The global head points to access to a well-educated work force, including engineers, biochemists and lab workers, as a crucial factor for the company’s decision to set up shop in Denmark, as well as a business friendly environment, including collaboration with regional municipalities, a stabile framework for business policies, stabile tax conditions, a flexible labour market and good patent protection rights.

“It’s about being able to plan ahead, we are making long term investments,” he stresses.

Look at other countries

Although given the opportunity, John Cox does not have a single critical word to offer on Danish conditions. But Biogen’s CEO in Denmark, Esther Alegrio, advices the Danish Minister of Commerce and European Affairs, Nick Hækkerup (S), to keep a close watch with other countries around Denmark.

“We are in global competition, and just as Denmark is looking at how to make the country more competitive so is Germany, Ireland, Spain, and others. If I were to offer one piece of advice to the Minister it would be to understand what other countries are doing to become more attractive,” she says.

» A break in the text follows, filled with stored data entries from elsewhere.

-- ==== Sys2Proof/Laws/Exec.lean ====
section
/-! SUPPORT. Everything the completion step of an instruction can do, said once. -/

namespace Sys2Proof.Machine

open Sys2Proof.Spec

/-- A decode-family instruction is DECODE on the operands it selects (R143 to R146). -/
theorem exec_selected {i : Instr} {s : State} {o : Regs} (h : selected i s.operands = some o) :
    exec i s = runDecode o s := by
  cases i <;> simp only [selected, Option.some.injEq, reduceCtorEq] at h <;> subst h <;> rfl

/-- The operands a decode-family instruction selects differ from the command's in BPP, COMPRESSION and FMT only. -/
theorem selected_keeps {i : Instr} {r o : Regs} (h : selected i r = some o) :
    o.outLen = r.outLen ∧ o.inLen = r.inLen ∧ o.pixBase = r.pixBase ∧ o.palCount = r.palCount ∧ o.width = r.width ∧
      o.height = r.height := by
  cases i <;> simp only [selected, Option.some.injEq, reduceCtorEq] at h <;> subst h <;> exact ⟨rfl, rfl, rfl, rfl, rfl, rfl⟩

/-- The state in which PAL_LOAD raises: the palette emptied (R254). -/
abbrev palEmptied (s : State) : State :=
  { s with regs := { s.regs with palCount := 0 }, pal := freeEntries Config.palMax s.draws, draws := s.draws + Config.palMax }

/-- The state in which PAL_LOAD succeeds with `n` entries at `a` (R251). -/
abbrev palLoaded (n a : Nat) (s : State) : State :=
  { s with
      regs := { s.regs with palCount := BitVec.ofNat 9 n },
      pal := (List.range n).map (entryAt s.inmem a) ++ freeEntries (Config.palMax - n) s.draws,
      draws := s.draws + Config.palMax }

/-- The ways an instruction can complete (R201): what it changed, and why it was allowed to. -/
inductive Completes (i : Instr) (s : State) : State → Prop
  | nop (h : i = .nop) : Completes i s s.succeed
  | fail (e : CmdError) (hc : e.code ≠ .malformedHeader) (hx : e.code ≠ .indexOutOfRange ∨ i = .palLookup)
      (hp : i ≠ .palLoad) : Completes i s (s.raise e)
  | palFail (e : CmdError) (hc : e.code ≠ .malformedHeader) (hx : e.code ≠ .indexOutOfRange) (hi : i = .palLoad) :
      Completes i s ((palEmptied s).raise e)
  | palOk (hi : i = .palLoad) (hn : s.operands.palLen.toNat / 4 ≤ 256) :
      Completes i s (palLoaded (s.operands.palLen.toNat / 4) s.operands.palBase.toNat s).succeed
  | mask (hi : i = .maskLoad) (a b c : Word) :
      Completes i s ({ s with regs := { s.regs with rmask := a, gmask := b, bmask := c } } : State).succeed
  | result (hi : i = .bfx ∨ i = .palLookup) (v : Word) :
      Completes i s ({ s with regs := { s.regs with result := v } } : State).succeed
  | badIndex (o : Regs) (h : selected i s.operands = some o) (e : CmdError) (he : e.code = .indexOutOfRange)
      (hn : o.need ≤ o.outLen.toNat) : Completes i s ((s.scrambleOut o.need).raise e)
  | composed (o : Regs) (h : selected i s.operands = some o) (m : Memory) (hn : o.need ≤ o.outLen.toNat)
      (hm : s.outmem.wf → m.wf) (hr : ∀ a, o.need ≤ a → m.read a = s.outmem.read a) :
      Completes i s ({ s with outmem := m, regs := { s.regs with outCount := BitVec.ofNat 32 o.need } } : State).succeed

/-- The bounds check raises only TruncatedInput, with the end of the range (R104). -/
theorem checkRange_code {a n l e} (h : checkRange a n l = some e) : e = ⟨.truncatedInput, sat32 (a+n), 0, 0⟩ := by
  unfold checkRange at h; split at h <;> cases h; rfl

/-- DECODE completes in one of its three ways. -/
theorem runDecode_completes {i s o} (h : selected i s.operands = some o) : ∃ t, runDecode o s = .next t ∧ Completes i s t := by
  have hi : i ≠ .palLoad ∧ i ≠ .palLookup := by constructor <;> (rintro rfl; simp [selected] at h)
  rcases runDecode_cases o s with ⟨e, he, ht⟩ | ⟨e, hd, hu, ht⟩ | ⟨pix, hd, hu, ht⟩
  · exact ⟨_, ht, .fail e (decodeError_code he).1 (.inl (decodeError_code he).2) hi.1⟩
  · exact ⟨_, ht, .badIndex o h e (unpackAll_error_code hd hu) (extents_of_decodeError hd).1⟩
  · have hx := (extents_of_decodeError hd).1
    refine ⟨_, ht, .composed o h _ hx ?_ ?_⟩
    · intro hm
      split
      · exact hm
      · rename_i h0
        apply wf_compose hm
        simp only [Regs.need, h0, if_false] at hx
        have := o.outLen.isLt
        simp only [Config.memTop]; omega
    · intro a ha
      split
      · rfl
      · rename_i h0
        rw [read_compose, if_neg]
        simp only [Regs.need, h0, if_false] at ha; omega

/-- Every instruction answers a next state, in one of the ways of `Completes`. -/
theorem exec_completes (i : Instr) (s : State) : ∃ t, exec i s = .next t ∧ Completes i s t := by
  rcases hsel : selected i s.operands with - | o
  · cases i <;> simp only [selected, reduceCtorEq] at hsel
    · exact ⟨_, rfl, .nop rfl⟩
    · simp only [exec, execPalLoad]
      cases hp : palLoadError s.operands s.inmem with
      | some e =>
        refine ⟨_, rfl, .palFail e ?_ ?_ rfl⟩ <;>
        · simp only [palLoadError] at hp
          split at hp
          · rename_i h; cases hp; rw [checkRange_code h]; simp
          · split at hp
            · cases hp; simp
            · split at hp <;> cases hp; simp
      | none =>
        refine ⟨_, rfl, .palOk rfl ?_⟩
        simp only [palLoadError] at hp
        split at hp
        · cases hp
        · split at hp
          · cases hp
          · split at hp
            · cases hp
            · rename_i h; simpa [Config.palMax] using h
    · simp only [exec, execMaskLoad]
      cases hp : checkRange s.operands.maskBase.toNat 12 s.operands.inLen with
      | some e => exact ⟨_, rfl, .fail e (by rw [checkRange_code hp]; simp) (by rw [checkRange_code hp]; simp) (by simp)⟩
      | none => exact ⟨_, rfl, .mask rfl _ _ _⟩
    · simp only [exec, execBfx]
      cases hp : checkMasks s.operands with
      | some e =>
        have : e.code = .invalidColorMask := by
          simp only [checkMasks, Option.or_eq_some_iff, checkMask] at hp
          rcases hp with (h | ⟨-, h⟩) | ⟨-, h⟩ <;> (split at h <;> cases h; rfl)
        exact ⟨_, rfl, .fail e (by simp [this]) (by simp [this]) (by simp)⟩
      | none => exact ⟨_, rfl, .result (.inl rfl) _⟩
    · simp only [exec, execPalLookup]
      cases hp : lookup s.operands.palCount s.pal s.operands.arg.toNat 0 0 with
      | error e => exact ⟨_, rfl, .fail e (by rw [(lookup_eq_error.1 hp).2]; simp) (.inr rfl) (by simp)⟩
      | ok p => exact ⟨_, rfl, .result (.inr rfl) _⟩
    · exact ⟨_, rfl, .fail _ (by simp) (by simp) (by simp)⟩
  · rw [exec_selected hsel]
    exact runDecode_completes hsel

/-- The codes the block produces (R410, R412). -/
theorem code_produced {c : ErrCode} (h : c ≠ .malformedHeader) : 2 ≤ c.code.toNat ∧ c.code.toNat ≤ 12 := by
  cases c <;> simp_all [ErrCode.code]

theorem code_ne_zero {c : ErrCode} : c.code ≠ 0#4 := by cases c <;> simp [ErrCode.code]

end Sys2Proof.Machine
end

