/-- Settles O55: both runs show the same pixel at each place, since the order moves no row and changes no format. -/
theorem rgbaPermutedIsBgra : Obligations.RgbaPermutedIsBgra := by
  intro s pix o ha h0 hbytes hpix
  have hord : (s.operands.withOrder 1#3).order.toNat ≤ 3 := by
    rw [Regs.withOrder_order]
    decide
  have hrgba : DecodesTo (exec .orderRgba s) o s pix := decodeWritesTheKeptPixels _ s o pix rfl ha h0 hpix
  have hbgra : DecodesTo (exec .orderBgra s) (s.operands.withOrder 1#3) s pix :=
    exec_decodesTo_with_fmt (o := o) rfl ha hord h0 hpix
  obtain ⟨t, ht, hshown_t⟩ := exists_next_of_decodesTo hrgba
  obtain ⟨u, hu, hshown_u⟩ := exists_next_of_decodesTo hbgra
  refine ⟨t, u, ht, hu, fun r hr c hc q0 q1 q2 q3 hquad => ?_⟩
  have hformat : s.operands.outfmt = false := (Regs.withOrder_outfmt 0#3 s.operands).symm.trans hbytes
  rw [hshown_t r hr c hc, storedRowOf_withOrder, hbytes, Regs.withOrder_order] at hquad
  refine (hshown_u r hr c hc).trans ?_
  rw [storedRowOf_withOrder, Regs.withOrder_outfmt, hformat, Regs.withOrder_order]
  exact storedBytes_bgra_of_rgba hquad

/-! Output format (R380, R385) -/

/-- Settles O54: a row of FMT.OUTFMT keeps the order, and ARGB reversed is BGRA. -/
theorem outputFormatsReverseEachOther : Obligations.OutputFormatsReverseEachOther := by
  intro s pix o ha h0 hpix
  have hord : ∀ b, (o.withOutfmt b).order.toNat ≤ 3 := fun b => by
    obtain ⟨-, -, -, -, hord, -⟩ := ha
    rwa [Regs.withOutfmt_order]
  exact ⟨exec_decodesTo_with_fmt rfl ha (hord false) h0 hpix, exec_decodesTo_with_fmt rfl ha (hord true) h0 hpix,
    fun _ => rfl⟩

/-! Orientation (R375, R376) -/

/-- R375: the two requested orders take their rows from opposite ends. -/
theorem storedRowOf_topdown_eq_bottomup (o : Regs) {r : Nat} (hr : r < o.rowCount) :
    storedRowOf (o.withTopdown true) r = storedRowOf (o.withTopdown false) (o.rowCount - 1 - r) := by
  have hcount : ∀ b, (o.withTopdown b).rowCount = o.rowCount := fun _ => rfl
  have hstored : ∀ b, (o.withTopdown b).storedTopDown = o.storedTopDown := fun _ => rfl
  simp only [storedRowOf, Regs.withTopdown_topdown, hcount, hstored]
  cases o.storedTopDown
  · rfl
  · exact (by omega : r = o.rowCount - 1 - (o.rowCount - 1 - r))

/-- Settles O53: mirrored rows come from one stored row, and the two runs agree in the order and the format. -/
theorem orientationsMirrorEachOther : Obligations.OrientationsMirrorEachOther := by
  intro s pix o ha h0 hpix
  have hord : ∀ b, (o.withTopdown b).order.toNat ≤ 3 := fun b => by
    obtain ⟨-, -, -, -, hord, -⟩ := ha
    rwa [Regs.withTopdown_order]
  have htop : DecodesTo (exec .orientTopdown s) (o.withTopdown true) s pix :=
    exec_decodesTo_with_fmt rfl ha (hord true) h0 hpix
  have hbottom : DecodesTo (exec .orientBottomup s) (o.withTopdown false) s pix :=
    exec_decodesTo_with_fmt rfl ha (hord false) h0 hpix
  obtain ⟨t, ht, hshown_t⟩ := exists_next_of_decodesTo htop
  obtain ⟨u, hu, hshown_u⟩ := exists_next_of_decodesTo hbottom
  refine ⟨t, u, ht, hu, htop, hbottom, fun r hr c hc => ?_⟩
  have hmirror : o.rowCount - 1 - r < o.rowCount := by omega
  calc shownBytes o t.outmem r c
      = storedBytes o.outfmt o.order (pix (storedRowOf (o.withTopdown true) r) c) := by
        rw [← Regs.withTopdown_outfmt true o, ← Regs.withTopdown_order true o]
        exact hshown_t r hr c hc
    _ = storedBytes o.outfmt o.order (pix (storedRowOf (o.withTopdown false) (o.rowCount - 1 - r)) c) := by
        rw [storedRowOf_topdown_eq_bottomup o hr]
    _ = shownBytes o u.outmem (o.rowCount - 1 - r) c := by
        rw [← Regs.withTopdown_outfmt false o, ← Regs.withTopdown_order false o]
        exact (hshown_u _ hmirror c hc).symm

/-! Alpha (R19, R387) -/

@[simp] theorem pixA_argb (a r g b : Byte) : pixA (argb a r g b) = a := by
  apply BitVec.eq_of_toNat_eq
  have ha := a.isLt
  have hr := r.isLt
  have hg := g.isLt
  have hb := b.isLt
  simp only [pixA, argb, BitVec.extractLsb'_toNat, toNat_append_eq_add, Nat.shiftRight_eq_div_pow]
  omega

/-- R256: a palette's pixel has alpha 0xFF. -/
theorem exists_argb_of_lookup {n : BitVec 9} {idx : Nat} (h : lookup n pal idx sr c = .ok p) :
    ∃ r g b, p = argb 0xFF#8 r g b := by
  obtain ⟨-, rfl⟩ := lookup_eq_ok.1 h
  exact ⟨_, _, _, rfl⟩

Although the Danish branch of the biotech company keeps hiring new workers, she denies speculation that the source is running dry, and she has been positively surprised at how easy it has been to recruit the right people.

In the annual Business Barometer from the US Chamber of Commerce in Denmark (AmCam Denmark), quoted by several news outlets in the past week, the conclusion is that Denmark is not sufficiently competitive. Denmark is too expensive a country to run a business in, and 54 % of international companies in Denmark are considering moving their investments and workplaces out of the country, the report reveals.